**Activity:** Below are the records. Reproduce the line that contains "reads (R280). -/" and every line after it to the end, exactly and alone.

Collected data entries
/-- Settles O13: an addition is a sum of exact integers, and a subtraction a difference. -/
theorem aluOperations : Obligations.AluOperations := by
  intro n b p
  have difference (a b : Word) : addWithCarry a (~~~b) true = ⟨a - b, noBorrow a b true, overflowSub a b true⟩ :=
    (addWithCarry_not_eq_difference a b true).trans (congrArg (AluResult.mk · _ _) (BitVec.sub_zero _))
  have sum (a b : Word) : addWithCarry a b false = ⟨a + b, carryOf a b false, overflowOf a b false⟩ :=
    (addWithCarry_eq_sum a b false).trans (congrArg (AluResult.mk · _ _) (BitVec.add_zero _))
  exact ⟨rfl, rfl, difference _ _, difference _ _, sum _ _, addWithCarry_eq_sum _ _ _,
    addWithCarry_not_eq_difference _ _ _, addWithCarry_not_eq_difference _ _ _, rfl, rfl, difference _ _, sum _ _, rfl,
    rfl, rfl, rfl⟩

-- The three operand forms

section
variable {op : DpOp} {c : Cond} {sf : Bool} {sbz : BitVec 4} {rn rd rs rm : Reg} {s : State}

theorem exec_dpImm {rot : BitVec 4} {imm8 : BitVec 8} (h : Runs (dpImmInstr op c sf sbz rn rd rot imm8) s) :
    exec (dpImmInstr op c sf sbz rn rd rot imm8) s =
      dpFinish op sf rd (s.armX rn) (immShifted rot imm8 s.cpsr.c) s.begun := by
  cases op <;> exact h.armGate_eq rfl _ _

theorem exec_dpRsi {amt : BitVec 5} {sh : Shift} (h : Runs (dpRsiInstr op c sf sbz rn rd amt sh rm) s) :
    exec (dpRsiInstr op c sf sbz rn rd amt sh rm) s =
      dpFinish op sf rd (s.armX rn) (shiftByImm sh (s.armX rm) amt s.cpsr.c) s.begun := by
  cases op <;> exact h.armGate_eq rfl _ _

theorem exec_dpRsr {sh : Shift} (h : Runs (dpRsrInstr op c sf sbz rn rd rs sh rm) s) :
    exec (dpRsrInstr op c sf sbz rn rd rs sh rm) s =
      stopIf (rs == 15) .dpRegshiftRsPc (unpredIf s.begun (regShiftPc op rn rd rm) .dpRegshiftPc
        (dpFinish op sf rd (s.armX12 rn) (shiftByReg sh (s.armX12 rm) (lowByte (s.x rs)) s.cpsr.c) s.begun)) := by
  cases op <;> exact h.armGate_eq rfl _ _

/-- The register-shift form where no register is R15, or where the machine does not stop at it (R212). -/
theorem exec_dpRsr_run {sh : Shift} (h : Runs (dpRsrInstr op c sf sbz rn rd rs sh rm) s) (hs : rs ≠ 15)
    (free : s.strict = false ∨ regShiftPc op rn rd rm = false) :
    exec (dpRsrInstr op c sf sbz rn rd rs sh rm) s =
      dpFinish op sf rd (s.armX12 rn) (shiftByReg sh (s.armX12 rm) (lowByte (s.x rs)) s.cpsr.c) s.begun := by
  rw [exec_dpRsr h, stopIf_neg (by simpa using hs), (unpredIf_cases s.begun _ _ _).1 free]

end

-- The template of R213

section
variable {op : DpOp} {sf : Bool} {rd : Reg} {n : Word} {b : Shifted} {s : State}

/-- A result in a register other than R15, or in the flags alone (R213). -/
theorem dpFinish_reg (hd : op.writesRd = true → rd ≠ 15) :
    dpFinish op sf rd n b s.begun = .next (dpAfter op sf rd (op.apply n b s.cpsr) s) := by
  unfold dpFinish dpAfter setsFlags
  cases hw : op.writesRd
  · cases sf <;> rfl
  · rw [if_pos rfl, if_neg (hd hw), if_pos rfl, State.setX_reg (hd hw)]
    cases sf <;> rfl

/-- With S = 0 a result in R15 is a branch to the word-aligned address (R213). -/
theorem dpFinish_jump (hw : op.writesRd = true)
    (free : s.strict = false ∨ align4 (op.apply n b s.cpsr).value = (op.apply n b s.cpsr).value) :
    dpFinish op false 15 n b s.begun = .next (after s s.gpr s.cpsr (align4 (op.apply n b s.cpsr).value)) := by
  have jump : dpFinish op false 15 n b s.begun = dpJump (op.apply n b s.cpsr).value s.begun := by simp [dpFinish, hw]
  rw [jump, dpJump, (unpredIf_cases s.begun _ _ _).1 (free.imp_right fun aligned => by simp [aligned])]
  rfl

/-- The exception return of a mode with an SPSR that holds a mode (R511). -/
theorem returnFromException_eq {k : Unpredictable} {v : Word} {p : Psr} {q : Cpsr} (hp : s.spsrOf s.cpsr.mode = some p)
    (hq : p.restored = some q) : returnFromException k v s = .ok ((s.setCpsr q).setPc (alignFor q.t v)) := by
  simp only [returnFromException, restoreCpsr, hp, hq, State.setCpsr_cpsr]

/-- With S = 1 a result in R15 is an exception return (R213, R511). -/
theorem dpFinish_return (hw : op.writesRd = true) {p : Psr} {q : Cpsr} (hp : s.spsrOf s.cpsr.mode = some p)
    (hq : p.restored = some q)
    (free : s.strict = false ∨ alignFor q.t (op.apply n b s.cpsr).value = (op.apply n b s.cpsr).value) :
    dpFinish op true 15 n b s.begun = .next (after s s.gpr q (alignFor q.t (op.apply n b s.cpsr).value)) := by
  have ret : dpFinish op true 15 n b s.begun = dpReturn (op.apply n b s.cpsr).value s.begun := by simp [dpFinish, hw]
  have restored : returnFromException .dpSPcNospsr (op.apply n b s.cpsr).value s.begun = _ :=
    returnFromException_eq (s := s.begun) hp hq
  rw [ret, dpReturn, restored]
  exact (unpredIf_cases s.begun _ _ _).1 (free.imp_right fun aligned => by simp [aligned])

end

/-- Settles O16: each of the three forms is the template of R213 behind its gate. -/
theorem dataProcessingResults : Obligations.DataProcessingResults := by
  refine fun op c sf sbz rn rd s hd => ⟨fun rot imm8 h => ?imm, fun amt sh rm h => ?rsi, fun rs sh rm h hs free => ?rsr⟩
  case imm => rw [exec_dpImm h, dpFinish_reg hd]
  case rsi => rw [exec_dpRsi h, dpFinish_reg hd]
  case rsr =>
    have noPc (e : (op.readsRn = true → rn ≠ 15) ∧ rm ≠ 15) : regShiftPc op rn rd rm = false := by
      obtain ⟨hn, hm⟩ := e
      have none_pc : ((op.readsRn = true → rn ≠ 15) ∧ (op.writesRd = true → rd ≠ 15)) ∧ rm ≠ 15 := ⟨⟨hn, hd⟩, hm⟩
      simpa [regShiftPc] using none_pc
    rw [exec_dpRsr_run h hs (free.imp_right noPc), dpFinish_reg hd]

/-- Settles O17: a result in R15 is a branch or an exception return, in each of the three forms. -/
theorem dataProcessingToPc : Obligations.DataProcessingToPc := by
  refine fun op c sbz rn s hw => ⟨fun rot imm8 => ⟨fun h free => ?_, fun p q h hp hq free => ?_⟩,
    fun amt sh rm => ⟨fun h free => ?_, fun p q h hp hq free => ?_⟩,
    fun rs sh rm lenient hs => ⟨fun h => ?_, fun p q h hp hq => ?_⟩⟩
  · rw [exec_dpImm h, dpFinish_jump hw free]
  · rw [exec_dpImm h, dpFinish_return hw hp hq free]
  · rw [exec_dpRsi h, dpFinish_jump hw free]
  · rw [exec_dpRsi h, dpFinish_return hw hp hq free]
  · rw [exec_dpRsr_run h hs (.inl lenient), dpFinish_jump hw (.inl lenient)]
  · rw [exec_dpRsr_run h hs (.inl lenient), dpFinish_return hw hp hq (.inl lenient)]

/-!
PROOFS. MRS and MSR (spec/41_arm_multiply_psr_swap.md rules R280 to R283): a status word bit by bit, and the write
procedure as a choice, for the control byte and for the flags, between the operand's bits and the old ones.
-/

-- Status words

/-- A status word bit by bit (R50, R55). -/
theorem getLsbD_statusWord (n z c v i f t : Bool) (m : BitVec 5) {k : Nat} (hk : k < 32) :
    (statusWord n z c v i f t m).getLsbD k =
      if k < 5 then m.getLsbD k
      else if k < 28 then (k == 5 && t) || (k == 6 && f) || (k == 7 && i)
      else (k == 28 && v) || (k == 29 && c) || (k == 30 && z) || (k == 31 && n) := by
  unfold statusWord
  simp only [BitVec.getLsbD_append, BitVec.getLsbD_ofBool, BitVec.getLsbD_zero]
  interval_cases k <;> simp

/-- Bits 27:8 of a status word are zero (R55). -/
theorem statusWord_reserved (n z c v i f t : Bool) (m : BitVec 5) : statusWord n z c v i f t m &&& 0x0FFFFF00#32 = 0 := by
  refine BitVec.eq_of_getLsbD_eq fun k hk => ?_
  rw [BitVec.getLsbD_and, getLsbD_statusWord _ _ _ _ _ _ _ _ hk]
  interval_cases k <;> simp

/-- The bits of a status word that an MSR selects: the control byte and the flags (R281). -/
def msrMask (flags control : Bool) : Word := (if control then 0xFF#32 else 0) ||| (if flags then 0xF0000000#32 else 0)

/-- A status word with the flags, the control byte or both taken from a word (R281). -/
theorem statusWord_written (flags control : Bool) (w : Word) (n z c v i f t : Bool) (m : BitVec 5) :
    statusWord (if flags then w.getLsbD 31 else n) (if flags then w.getLsbD 30 else z)
        (if flags then w.getLsbD 29 else c) (if flags then w.getLsbD 28 else v) (if control then w.getLsbD 7 else i)
        (if control then w.getLsbD 6 else f) (if control then w.getLsbD 5 else t)
        (if control then w.extractLsb' 0 5 else m) =
      (statusWord n z c v i f t m &&& ~~~msrMask flags control) ||| (w &&& msrMask flags control) := by
  refine BitVec.eq_of_getLsbD_eq fun k hk => ?_
  unfold msrMask
  cases flags <;> cases control <;>
    simp only [BitVec.getLsbD_or, BitVec.getLsbD_and, BitVec.getLsbD_not, getLsbD_statusWord _ _ _ _ _ _ _ _ hk] <;>
    interval_cases k <;> simp

theorem Mode.bits_of_ofBits {b : BitVec 5} {m : Mode} (h : Mode.ofBits b = some m) : m.bits = b := by
  revert b; cases m <;> decide

-- MRS

section
variable {c : Cond} {r : Bool} {sbo sbzA sbzC : BitVec 4} {sbzB : BitVec 2} {rd : Reg} {s : State}

/-- What an MRS that runs does, by the status register it reads (R280). -/
theorem exec_mrs (h : Runs (.mrs c r sbo rd sbzA sbzB sbzC) s) :
    exec (.mrs c r sbo rd sbzA sbzB sbzC) s = stopIf (rd == 15) .mrsPc
      (if r then
        match s.spsrOf s.cpsr.mode with
        | none => .fault (.unpredictable .mrsSpsrNospsr)
        | some p => .next (s.begun.setX rd p.toWord).nextArm
      else .next (s.begun.setX rd s.cpsr.toWord).nextArm) := h.armGate_eq rfl _ _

**Solution:**
/-- What an MRS that runs does, by the status register it reads (R280). -/
theorem exec_mrs (h : Runs (.mrs c r sbo rd sbzA sbzB sbzC) s) :
    exec (.mrs c r sbo rd sbzA sbzB sbzC) s = stopIf (rd == 15) .mrsPc
      (if r then
        match s.spsrOf s.cpsr.mode with
        | none => .fault (.unpredictable .mrsSpsrNospsr)
        | some p => .next (s.begun.setX rd p.toWord).nextArm
      else .next (s.begun.setX rd s.cpsr.toWord).nextArm) := h.armGate_eq rfl _ _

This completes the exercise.